Usando a coloração da imunofluorescência para visualizar os astrócitos que expressam GFAP no lado cerebral da membrana, é possível observar e estudar os processos astrócitos e os pés finais entrando em contato com as células endoteliais através da membrana. Para comparar os valores de permeabilidade do BBTB in vitro imita com a barreira in vitro hematoencefálica, a difusão em tempo real da fluoresceína de sódio é imagem através de uma janela craniana implantada em camundongos nus. Usando um microscópio estéreo de fluorescência, a difusão de fluoresceína de sódio dos capilares do vaso sanguíneo derivados dos principais vasos sanguíneos pial é registrada antes, durante e após a injeção sistêmica da sonda.

A transcitose de nanopartículas que atingem esferas de glioblastoma derivadas do paciente é então comparada para ilustrar como esta mímica bbtb pode ser usada para visualizar a passagem de compostos do lado sanguíneo para o lado cerebral. O sinal fluorescente associado ao NP110 co-localiza com os lysosomos nas células endoteliais, astrócitos e células tumorais. Além disso, np110s são detectados entre as células endoteliais e os astrócitos, passando pelos poros de membrana da inserção.

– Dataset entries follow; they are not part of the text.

-- ==== Sys2Proof/Machine/Ring.lean ====
section
/-!
DEFINITION. Command rings: lines, items, credits and flushes (06_bundles_and_queues.md, R146-R155, R177;
12_host_interface.md, R326-R330, R342, R346, R350).
-/
namespace Sys2Proof.Machine

/-! ### Registers of a ring -/

/-- A ring with nothing in assembly. -/
def idleRing (_ : Nat) : RingSt := {}
/-- What ring r holds. -/
def Block.ring (s : Block) (r : Nat) : RingSt := s.rings.get idleRing r
/-- Ring r changed. -/
def Block.onRing (s : Block) (r : Nat) (f : RingSt → RingSt) : Block :=
  { s with rings := s.rings.set idleRing r (f (s.ring r)) }

/-- RCFG.OPEN. -/
def Block.ringOpen (s : Block) (r : Nat) : Bool := bit (s.rn (rRing r 0)) 0
/-- RCFG.PART. -/
def Block.ringPart (s : Block) (r : Nat) : Nat := s.fld (rRing r 0) 3 1
/-- RCFG.WRITER: 0 the host, 0x10 + q a sequencer. -/
def Block.ringWriter (s : Block) (r : Nat) : Nat := s.fld (rRing r 0) 8 4
/-- RCFG.PATH: 0 M, 1 I, 2 D. -/
def Block.ringPath (s : Block) (r : Nat) : Nat := s.fld (rRing r 0) 10 9
/-- CSIZE. -/
def Block.csize (s : Block) (r : Nat) : Nat := 2 ^ s.fld (rRing r 0) 15 12
/-- WPOS. -/
def Block.wpos (s : Block) (r : Nat) : Nat := s.rn (rRing r 0xC)
/-- RCOUNT. -/
def Block.rcount (s : Block) (r : Nat) : Nat := s.fld (rRing r 0x1C) 15 0
/-- RSIZE in bytes. -/
def Block.rsize (s : Block) (r : Nat) : Nat := s.fld (rRing r 0x1C) 31 16 * 64
/-- The difference of two 32-bit counts. -/
def sub32 (a b : Nat) : Nat := (a + 2 ^ 32 - b % 2 ^ 32) % 2 ^ 32

/-! ### Line positions (R146, R154, R328) -/

/-- No line. -/
def noLine (_ : Nat) : Option HeldLine := none
/-- Key of position p of ring r. -/
def lineKey (r p : Nat) : Nat := 8192 * r + p
/-- The line at a position. -/
def Block.lineAt (s : Block) (r p : Nat) : Option HeldLine := s.lines.get noLine (lineKey r p)
/-- Position p of ring r set. -/
def Block.setLine (s : Block) (r p : Nat) (l : Option HeldLine) : Block :=
  { s with lines := s.lines.set noLine (lineKey r p) l }

/-- The positions of `n` lines from line number w on become empty, without credit. -/
def Block.clearLines (s : Block) (r w : Nat) : Nat → Block
  | 0 => s
  | n + 1 => (s.clearLines r w n).setLine r ((w + n) % 8192) none

/-- `n` lines from number w on are freed (R154). -/
def Block.freeLines (s : Block) (r w n : Nat) : Block := (s.clearLines r w n).bumpMod32 (rRg r 0) n

/-! ### Headers (R147, R149) -/

/-- The kind line 0 fixes. -/
def lineKind (l : Line) : ItemKind :=
  if hdr l 42 42 = 1 then .fence else if hdr l 44 44 = 1 then .loopCall
  else if hdr l 41 36 = 0 then .marker else .bundle

/-- Whether a line breaks R147, R149 or has a nonzero LRSV. -/
def malformed (l : Line) (urgent : Bool) : Bool :=
  hdr l 63 49 != 0 || bits l.toNat 479 448 != 0 ||
    (if hdr l 33 32 ≠ 0 then hdr l 48 36 != 0
    else
      (hdr l 42 42 == 1 && hdr l 44 44 == 1) ||
        (hdr l 41 36 != 0 && (hdr l 42 42 == 1 || hdr l 44 44 == 1)) ||
        (hdr l 43 43 == 1 && hdr l 42 42 == 0) || (hdr l 35 34 != 0 && lineKind l != .bundle) ||
        (hdr l 42 42 == 1 && hdr l 45 45 == 1) ||
        (urgent && (hdr l 44 44 == 1 || hdr l 45 45 == 1)) || (!urgent && hdr l 48 46 != 0))

/-- Whether LCHK is right (R148). -/
def lchkOk (l : Line) : Bool := bits l.toNat 511 480 == (crc32c (leBytes l.toNat 60)).toNat

/-! ### Discarding and acceptance (R150-R153, R336) -/

/-- The item being assembled is discarded (R150 step 4). -/
def Block.discardAsm (s : Block) (r : Nat) : Block :=
  match (s.ring r).asm with
  | none => s
  | some a =>
    let n := a.lines.length
    let s := s.freeLines r a.first n
    let s := s.setRn (rRg r 4) ((a.seq.toNat + 1) % 2 ^ 32)
    let s := s.bump32 (rRg r 0x18) 1
    s.onRing r (fun q => { q with asm := none, stale := some a.seq })

/-- Line WPOS is discarded: its credit returns and WPOS moves on (DEDUCED, log entry 31). -/
def Block.dropLine (s : Block) (r : Nat) : Block :=
  (s.freeLines r (s.wpos r) 1).bumpMod32 (rRing r 0xC) 1

/-- The port a ring's lines come through, as a violation names it. -/
def Block.ringPort (s : Block) (r : Nat) : Nat := s.attPort (s.ringPart r)

/-- An event of class SEQUENCER (R468). -/
def Block.seqEvent (s : Block) (q kind code ring sibling : Nat) : Block :=
  s.logEvent 0xB0 (unitSeq q) (kind + code <<< 8 + ring <<< 16 + sibling <<< 24 + s.rn (rQ q 0xC) <<< 32 +
    s.rn (rQ q 0x18) <<< 64 + s.rn (rQ q 0x10) <<< 96)

/-- A discarded line of a ring that a sequencer writes is logged for it (R457). -/
def Block.lineLost (s : Block) (r : Nat) : Block :=
  if 16 ≤ s.ringWriter r then s.seqEvent (s.ringWriter r - 16) 9 0 r 0 else s

/-- A malformed line (R150 step 6): a violation of the host, the assembly and the line discarded. -/
def Block.malformedLine (s : Block) (r : Nat) : Block :=
  let off := 0x100000 * r + 64 * (s.wpos r % 8192)
  let s := if 16 ≤ s.ringWriter r then s.lineLost r else s.violation (s.ringPort r) 0x04 0 off
  let s := s.orReg (rRg r 8) 8
  let w := s.wpos r
  let s := s.discardAsm r
  (s.freeLines r w 1).bumpMod32 (rRing r 0xC) 1

/-- Items of a ring whose record is not posted. -/
def Block.ringItems (s : Block) (r : Nat) : List Item := s.items.filter (fun i => i.ring.val == r)

/-- Whether the urgent ring holds acceptance (R153). -/
def Block.urgentFull (s : Block) : Bool := decide (64 ≤ (s.ringItems 8).length)

/-- Whether a bundle takes a result slot (R336). -/
def Block.takesSlot (s : Block) (r : Nat) (l0 : Line) : Bool :=
  lineKind l0 == .bundle && hdr l0 40 40 == 1 && s.rcount r != 0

A passagem de NP110s é quantificada medindo a fluorescência de amostras coletadas tanto do lado do sangue quanto do cérebro, e esses valores são comparados com as nanopartículas determinadas que são 350 nanômetros. Como pode ser visto, apenas np110s são capazes de atravessar as mímicas BBTB, enquanto NP350 permaneceu no lado do sangue, resultando em valores de permeabilidade mais baixos para essas nanopartículas. Manuseie a inserção com cuidado e espalhe cautelosamente a suspensão celular de astrócito no lado cerebral da pastilha sem contato direto com a membrana.

Qualquer dano da membrana resultará em vazamento. Este método pode ser adaptado para responder à questão da entrega cerebral de cargas administradas periféricas. Usando diferentes pastilhas com poros de membrana maiores, também é possível estudar extravasão celular.

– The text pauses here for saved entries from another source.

/-- `LINK_UP` (R317, R349): nothing is attached by itself, and the stream is insecure until it is keyed (R320). -/
def execLinkUp (port : Port) (proto : BitVec 2) (gen : BitVec 3) (width : BitVec 5) (st : State) :
    Host.Outcome State Fault Refusal := st.act fun s =>
  let p := port.num
  .next (if s.mayTrain p proto.toNat gen.toNat width.toNat then
    (s.setRn (rHi (0x10 * p)) (1 + proto.toNat <<< 1 + gen.toNat <<< 3 + width.toNat <<< 6)).noteWidth p width.toNat
  else s)

/-- Whether a port's mode has IDE (R317). -/
def Block.hasIde (s : Block) (p : Nat) : Bool :=
  let proto := s.fld (rHi (0x10 * p)) 2 1
  decide (2 ≤ proto) || (proto == 0 && decide (5 ≤ s.fld (rHi (0x10 * p)) 5 3))

/-- `IDE_KEY_MANAGEMENT` (R320, R428): inside a secured session of the port; any other message is discarded. PORTSTAT.IDE
shows the link stream (R355). -/
def execIdeKeyManagement (port : Port) (sid : Nat) (key : IdeKey) (st : State) : Host.Outcome State Fault Refusal := st.act fun s =>
  let p := port.num
  .next (if s.portLive p && s.hasIde p && s.sessions.any (fun x => x.port == port && x.sid == sid) then
    let s := { s with ideKeys := s.ideKeys.set noIdeKey (2 * p + b2n key.selective) (some key) }
    if key.selective then s else s.setFld (rHi (0x10 * p)) 11 11 1
  else s)

end Sys2Proof.Machine
end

Esta técnica pode ser modificada usando diferentes tipos de células para imitar outras barreiras celulares. Também abre caminho para uma pesquisa mais responsável e ética, visando reduzir o número de animais de laboratório usados para validação de medicamentos anticâncicos. Lembre-se que o paraformaldeído é um químico muito tóxico e deve ser tratado de acordo.

Além disso, tenha cuidado ao usar um bisturi afiado para extrair as membranas das pastilhas.